(Saved data entries)
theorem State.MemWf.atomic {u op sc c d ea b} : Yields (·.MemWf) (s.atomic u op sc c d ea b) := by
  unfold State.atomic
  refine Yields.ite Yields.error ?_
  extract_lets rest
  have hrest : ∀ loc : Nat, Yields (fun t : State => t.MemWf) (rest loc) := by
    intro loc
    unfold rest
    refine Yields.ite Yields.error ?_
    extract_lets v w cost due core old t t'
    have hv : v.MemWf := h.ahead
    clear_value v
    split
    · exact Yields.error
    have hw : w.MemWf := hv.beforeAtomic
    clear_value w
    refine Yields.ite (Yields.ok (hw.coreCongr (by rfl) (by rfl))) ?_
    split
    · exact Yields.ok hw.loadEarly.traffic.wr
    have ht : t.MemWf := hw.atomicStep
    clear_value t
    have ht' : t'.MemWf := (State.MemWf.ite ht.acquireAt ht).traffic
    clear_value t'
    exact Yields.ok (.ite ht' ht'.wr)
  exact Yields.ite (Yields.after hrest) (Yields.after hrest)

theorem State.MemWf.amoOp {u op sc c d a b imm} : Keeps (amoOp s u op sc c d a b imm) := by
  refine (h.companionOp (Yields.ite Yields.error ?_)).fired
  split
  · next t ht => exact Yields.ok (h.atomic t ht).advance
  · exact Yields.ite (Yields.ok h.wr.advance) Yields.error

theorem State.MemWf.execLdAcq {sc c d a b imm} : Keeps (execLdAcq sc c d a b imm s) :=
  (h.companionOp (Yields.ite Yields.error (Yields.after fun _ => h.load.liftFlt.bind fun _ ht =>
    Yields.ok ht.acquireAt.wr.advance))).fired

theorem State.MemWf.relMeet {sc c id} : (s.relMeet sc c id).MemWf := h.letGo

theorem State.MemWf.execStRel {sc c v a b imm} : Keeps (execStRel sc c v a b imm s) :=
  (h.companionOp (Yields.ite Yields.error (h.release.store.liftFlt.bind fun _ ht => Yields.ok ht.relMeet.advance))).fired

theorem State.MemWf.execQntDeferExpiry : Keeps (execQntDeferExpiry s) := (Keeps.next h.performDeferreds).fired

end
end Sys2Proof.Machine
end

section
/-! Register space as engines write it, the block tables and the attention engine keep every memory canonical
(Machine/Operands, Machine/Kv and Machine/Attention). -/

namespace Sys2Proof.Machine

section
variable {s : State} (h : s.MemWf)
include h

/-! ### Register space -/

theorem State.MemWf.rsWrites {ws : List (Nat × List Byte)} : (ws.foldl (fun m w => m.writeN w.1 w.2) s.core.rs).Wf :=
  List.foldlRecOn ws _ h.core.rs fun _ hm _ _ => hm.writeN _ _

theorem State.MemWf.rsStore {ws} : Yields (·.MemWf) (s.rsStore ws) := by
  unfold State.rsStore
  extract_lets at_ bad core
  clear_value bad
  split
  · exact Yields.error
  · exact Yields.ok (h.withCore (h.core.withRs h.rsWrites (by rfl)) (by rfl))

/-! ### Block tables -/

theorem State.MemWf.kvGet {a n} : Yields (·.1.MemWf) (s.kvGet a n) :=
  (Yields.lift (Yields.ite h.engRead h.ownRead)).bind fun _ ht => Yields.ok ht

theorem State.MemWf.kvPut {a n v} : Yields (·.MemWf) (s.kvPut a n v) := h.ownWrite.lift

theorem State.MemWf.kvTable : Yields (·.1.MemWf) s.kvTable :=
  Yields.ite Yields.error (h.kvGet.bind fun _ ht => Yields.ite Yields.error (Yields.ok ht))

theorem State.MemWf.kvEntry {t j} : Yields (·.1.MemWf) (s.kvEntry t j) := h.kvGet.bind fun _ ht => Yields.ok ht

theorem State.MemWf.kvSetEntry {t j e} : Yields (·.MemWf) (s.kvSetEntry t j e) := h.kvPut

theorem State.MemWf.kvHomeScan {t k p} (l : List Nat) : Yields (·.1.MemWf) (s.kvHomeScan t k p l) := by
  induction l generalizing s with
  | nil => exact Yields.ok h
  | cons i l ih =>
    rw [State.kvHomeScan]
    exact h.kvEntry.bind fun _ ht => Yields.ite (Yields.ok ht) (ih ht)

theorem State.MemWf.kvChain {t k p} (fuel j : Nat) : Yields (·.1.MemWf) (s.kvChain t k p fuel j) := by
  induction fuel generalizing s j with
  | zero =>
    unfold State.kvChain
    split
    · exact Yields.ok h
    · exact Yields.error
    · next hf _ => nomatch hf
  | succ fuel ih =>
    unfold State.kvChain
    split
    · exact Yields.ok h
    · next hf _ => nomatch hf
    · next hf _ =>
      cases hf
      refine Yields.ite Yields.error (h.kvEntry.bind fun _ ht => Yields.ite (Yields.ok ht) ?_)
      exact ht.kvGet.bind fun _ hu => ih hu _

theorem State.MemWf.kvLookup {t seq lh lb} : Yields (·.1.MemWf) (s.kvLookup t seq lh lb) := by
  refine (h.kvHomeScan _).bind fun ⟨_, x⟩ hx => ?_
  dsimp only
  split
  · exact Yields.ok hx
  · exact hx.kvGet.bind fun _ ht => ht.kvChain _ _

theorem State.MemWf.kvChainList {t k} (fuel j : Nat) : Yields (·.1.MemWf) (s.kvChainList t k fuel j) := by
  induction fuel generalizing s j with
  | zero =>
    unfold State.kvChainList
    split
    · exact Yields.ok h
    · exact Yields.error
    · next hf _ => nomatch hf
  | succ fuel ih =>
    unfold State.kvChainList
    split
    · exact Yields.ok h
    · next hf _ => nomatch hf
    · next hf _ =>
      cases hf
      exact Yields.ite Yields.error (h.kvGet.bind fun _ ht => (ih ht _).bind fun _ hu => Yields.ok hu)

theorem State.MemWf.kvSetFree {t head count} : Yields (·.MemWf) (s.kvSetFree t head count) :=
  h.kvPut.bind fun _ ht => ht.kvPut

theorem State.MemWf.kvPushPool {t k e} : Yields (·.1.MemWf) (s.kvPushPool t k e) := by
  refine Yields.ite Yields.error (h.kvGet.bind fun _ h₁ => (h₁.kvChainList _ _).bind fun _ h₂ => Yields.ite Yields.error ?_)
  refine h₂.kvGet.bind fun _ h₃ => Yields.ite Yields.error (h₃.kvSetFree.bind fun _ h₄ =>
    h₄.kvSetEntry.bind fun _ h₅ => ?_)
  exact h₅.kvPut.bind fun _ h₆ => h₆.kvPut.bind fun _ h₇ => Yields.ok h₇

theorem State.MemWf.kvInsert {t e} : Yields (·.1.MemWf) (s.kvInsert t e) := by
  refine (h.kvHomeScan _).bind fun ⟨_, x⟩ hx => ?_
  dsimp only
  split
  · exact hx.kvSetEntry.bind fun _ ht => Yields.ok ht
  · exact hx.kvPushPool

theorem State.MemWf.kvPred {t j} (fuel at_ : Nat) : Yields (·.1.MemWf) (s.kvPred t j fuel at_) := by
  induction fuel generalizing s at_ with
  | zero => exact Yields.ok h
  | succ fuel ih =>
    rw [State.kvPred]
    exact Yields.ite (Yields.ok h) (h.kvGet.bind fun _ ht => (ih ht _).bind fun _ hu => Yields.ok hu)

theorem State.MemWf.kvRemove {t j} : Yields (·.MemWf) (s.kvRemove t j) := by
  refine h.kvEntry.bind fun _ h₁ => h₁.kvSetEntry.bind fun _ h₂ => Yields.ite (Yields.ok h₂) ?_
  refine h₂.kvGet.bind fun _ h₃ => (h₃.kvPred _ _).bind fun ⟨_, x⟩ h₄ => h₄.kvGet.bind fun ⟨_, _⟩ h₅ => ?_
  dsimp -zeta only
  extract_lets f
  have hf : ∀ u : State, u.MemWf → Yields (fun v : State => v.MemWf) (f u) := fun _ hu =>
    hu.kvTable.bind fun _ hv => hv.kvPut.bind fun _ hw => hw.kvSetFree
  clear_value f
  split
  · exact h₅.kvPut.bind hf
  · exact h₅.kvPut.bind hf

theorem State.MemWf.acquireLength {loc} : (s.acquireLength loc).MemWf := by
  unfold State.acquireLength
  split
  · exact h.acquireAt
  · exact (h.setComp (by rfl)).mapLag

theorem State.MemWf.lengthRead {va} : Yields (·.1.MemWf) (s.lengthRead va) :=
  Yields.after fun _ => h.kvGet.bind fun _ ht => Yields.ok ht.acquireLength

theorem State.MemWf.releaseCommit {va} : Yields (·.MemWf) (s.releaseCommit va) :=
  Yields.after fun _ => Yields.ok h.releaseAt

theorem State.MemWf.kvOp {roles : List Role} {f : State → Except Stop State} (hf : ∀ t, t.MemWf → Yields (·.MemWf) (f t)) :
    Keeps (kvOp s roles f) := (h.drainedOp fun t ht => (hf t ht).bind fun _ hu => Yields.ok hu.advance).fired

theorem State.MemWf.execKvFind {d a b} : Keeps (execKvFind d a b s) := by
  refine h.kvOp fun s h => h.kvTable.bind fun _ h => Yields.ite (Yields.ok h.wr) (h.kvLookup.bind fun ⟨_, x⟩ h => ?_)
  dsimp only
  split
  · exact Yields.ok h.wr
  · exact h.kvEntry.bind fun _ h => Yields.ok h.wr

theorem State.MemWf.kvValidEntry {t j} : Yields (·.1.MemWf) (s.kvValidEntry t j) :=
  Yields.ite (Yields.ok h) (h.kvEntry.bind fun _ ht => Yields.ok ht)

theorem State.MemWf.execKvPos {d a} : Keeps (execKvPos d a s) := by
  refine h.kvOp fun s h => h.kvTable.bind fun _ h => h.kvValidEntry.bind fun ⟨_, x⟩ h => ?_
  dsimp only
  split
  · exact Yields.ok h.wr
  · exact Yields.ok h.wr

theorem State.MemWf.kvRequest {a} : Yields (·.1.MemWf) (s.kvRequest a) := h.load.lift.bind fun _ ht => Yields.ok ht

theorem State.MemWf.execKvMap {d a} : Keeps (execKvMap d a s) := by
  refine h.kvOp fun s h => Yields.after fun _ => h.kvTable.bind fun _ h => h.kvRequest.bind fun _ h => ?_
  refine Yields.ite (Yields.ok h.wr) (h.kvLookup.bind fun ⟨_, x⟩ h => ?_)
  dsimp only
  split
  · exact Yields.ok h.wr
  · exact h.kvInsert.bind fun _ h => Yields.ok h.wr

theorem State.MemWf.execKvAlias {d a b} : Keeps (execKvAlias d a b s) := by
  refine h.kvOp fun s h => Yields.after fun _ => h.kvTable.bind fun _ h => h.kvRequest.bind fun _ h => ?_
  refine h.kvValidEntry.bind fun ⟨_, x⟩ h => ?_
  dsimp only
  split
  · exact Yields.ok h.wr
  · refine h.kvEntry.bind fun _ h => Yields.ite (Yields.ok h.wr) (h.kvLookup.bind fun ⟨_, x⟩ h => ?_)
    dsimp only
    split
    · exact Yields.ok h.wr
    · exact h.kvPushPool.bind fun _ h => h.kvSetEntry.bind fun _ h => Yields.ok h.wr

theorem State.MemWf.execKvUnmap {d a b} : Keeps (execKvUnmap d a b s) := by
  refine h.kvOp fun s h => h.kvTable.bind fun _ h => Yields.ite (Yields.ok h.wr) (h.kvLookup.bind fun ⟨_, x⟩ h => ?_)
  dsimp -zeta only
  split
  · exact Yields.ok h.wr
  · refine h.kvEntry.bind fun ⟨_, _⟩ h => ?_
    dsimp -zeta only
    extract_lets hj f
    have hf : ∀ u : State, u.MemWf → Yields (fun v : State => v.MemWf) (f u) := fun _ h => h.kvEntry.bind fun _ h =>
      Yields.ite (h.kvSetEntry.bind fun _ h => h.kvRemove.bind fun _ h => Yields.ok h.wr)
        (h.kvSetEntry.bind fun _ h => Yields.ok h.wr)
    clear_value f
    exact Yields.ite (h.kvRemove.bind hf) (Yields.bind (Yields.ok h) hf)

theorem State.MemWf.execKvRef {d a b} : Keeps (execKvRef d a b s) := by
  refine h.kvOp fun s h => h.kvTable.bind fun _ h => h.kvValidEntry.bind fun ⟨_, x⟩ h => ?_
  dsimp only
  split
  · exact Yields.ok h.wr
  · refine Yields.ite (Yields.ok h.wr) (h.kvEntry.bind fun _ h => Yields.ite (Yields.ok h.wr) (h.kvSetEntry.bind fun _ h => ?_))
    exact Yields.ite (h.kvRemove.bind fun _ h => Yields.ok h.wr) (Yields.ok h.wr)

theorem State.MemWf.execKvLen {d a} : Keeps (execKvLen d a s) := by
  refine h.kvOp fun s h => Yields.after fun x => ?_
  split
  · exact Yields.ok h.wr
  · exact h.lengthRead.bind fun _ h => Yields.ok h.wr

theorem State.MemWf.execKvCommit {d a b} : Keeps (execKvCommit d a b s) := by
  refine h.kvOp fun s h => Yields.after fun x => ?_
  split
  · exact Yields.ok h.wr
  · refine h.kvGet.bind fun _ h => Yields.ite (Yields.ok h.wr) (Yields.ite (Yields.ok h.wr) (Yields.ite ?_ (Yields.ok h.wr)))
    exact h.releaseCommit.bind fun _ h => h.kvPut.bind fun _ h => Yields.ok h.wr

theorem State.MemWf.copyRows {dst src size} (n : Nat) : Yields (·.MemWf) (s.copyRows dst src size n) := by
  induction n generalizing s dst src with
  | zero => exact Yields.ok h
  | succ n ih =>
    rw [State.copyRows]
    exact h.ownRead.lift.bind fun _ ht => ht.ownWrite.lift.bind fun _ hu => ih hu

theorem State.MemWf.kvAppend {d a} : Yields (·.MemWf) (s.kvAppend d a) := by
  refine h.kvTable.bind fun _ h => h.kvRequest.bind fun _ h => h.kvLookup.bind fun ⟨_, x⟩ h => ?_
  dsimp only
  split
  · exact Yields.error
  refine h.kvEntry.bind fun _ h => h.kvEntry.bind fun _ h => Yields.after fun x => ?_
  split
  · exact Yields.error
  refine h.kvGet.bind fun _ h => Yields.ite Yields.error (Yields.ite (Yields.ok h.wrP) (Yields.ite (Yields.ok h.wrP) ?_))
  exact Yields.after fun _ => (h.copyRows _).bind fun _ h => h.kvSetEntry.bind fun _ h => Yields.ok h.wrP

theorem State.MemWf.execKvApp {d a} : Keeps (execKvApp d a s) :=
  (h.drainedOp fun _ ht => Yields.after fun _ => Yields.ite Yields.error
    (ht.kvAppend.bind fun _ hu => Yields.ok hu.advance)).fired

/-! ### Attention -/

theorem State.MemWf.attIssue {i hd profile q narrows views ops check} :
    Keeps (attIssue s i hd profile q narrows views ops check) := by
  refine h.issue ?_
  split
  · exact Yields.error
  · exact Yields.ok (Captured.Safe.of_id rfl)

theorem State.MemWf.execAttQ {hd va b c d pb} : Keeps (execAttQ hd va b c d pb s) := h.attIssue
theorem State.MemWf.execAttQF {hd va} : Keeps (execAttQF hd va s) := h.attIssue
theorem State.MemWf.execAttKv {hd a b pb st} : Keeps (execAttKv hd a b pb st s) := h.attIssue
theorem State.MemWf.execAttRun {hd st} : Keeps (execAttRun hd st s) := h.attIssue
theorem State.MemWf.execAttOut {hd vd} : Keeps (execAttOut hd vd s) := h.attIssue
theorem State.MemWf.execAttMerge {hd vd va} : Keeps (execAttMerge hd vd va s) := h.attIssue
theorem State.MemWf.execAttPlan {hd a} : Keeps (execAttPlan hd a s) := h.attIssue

Problem statement: Starting at the line above that holds "have hrest : ∀" and ending at the line that holds "Keeps (execStRel sc", transcribe each line exactly and include no other lines.

Solution:
  have hrest : ∀ loc : Nat, Yields (fun t : State => t.MemWf) (rest loc) := by
    intro loc
    unfold rest
    refine Yields.ite Yields.error ?_
    extract_lets v w cost due core old t t'
    have hv : v.MemWf := h.ahead
    clear_value v
    split
    · exact Yields.error
    have hw : w.MemWf := hv.beforeAtomic
    clear_value w
    refine Yields.ite (Yields.ok (hw.coreCongr (by rfl) (by rfl))) ?_
    split
    · exact Yields.ok hw.loadEarly.traffic.wr
    have ht : t.MemWf := hw.atomicStep
    clear_value t
    have ht' : t'.MemWf := (State.MemWf.ite ht.acquireAt ht).traffic
    clear_value t'
    exact Yields.ok (.ite ht' ht'.wr)
  exact Yields.ite (Yields.after hrest) (Yields.after hrest)

theorem State.MemWf.amoOp {u op sc c d a b imm} : Keeps (amoOp s u op sc c d a b imm) := by
  refine (h.companionOp (Yields.ite Yields.error ?_)).fired
  split
  · next t ht => exact Yields.ok (h.atomic t ht).advance
  · exact Yields.ite (Yields.ok h.wr.advance) Yields.error

theorem State.MemWf.execLdAcq {sc c d a b imm} : Keeps (execLdAcq sc c d a b imm s) :=
  (h.companionOp (Yields.ite Yields.error (Yields.after fun _ => h.load.liftFlt.bind fun _ ht =>
    Yields.ok ht.acquireAt.wr.advance))).fired

theorem State.MemWf.relMeet {sc c id} : (s.relMeet sc c id).MemWf := h.letGo

theorem State.MemWf.execStRel {sc c v a b imm} : Keeps (execStRel sc c v a b imm s) :=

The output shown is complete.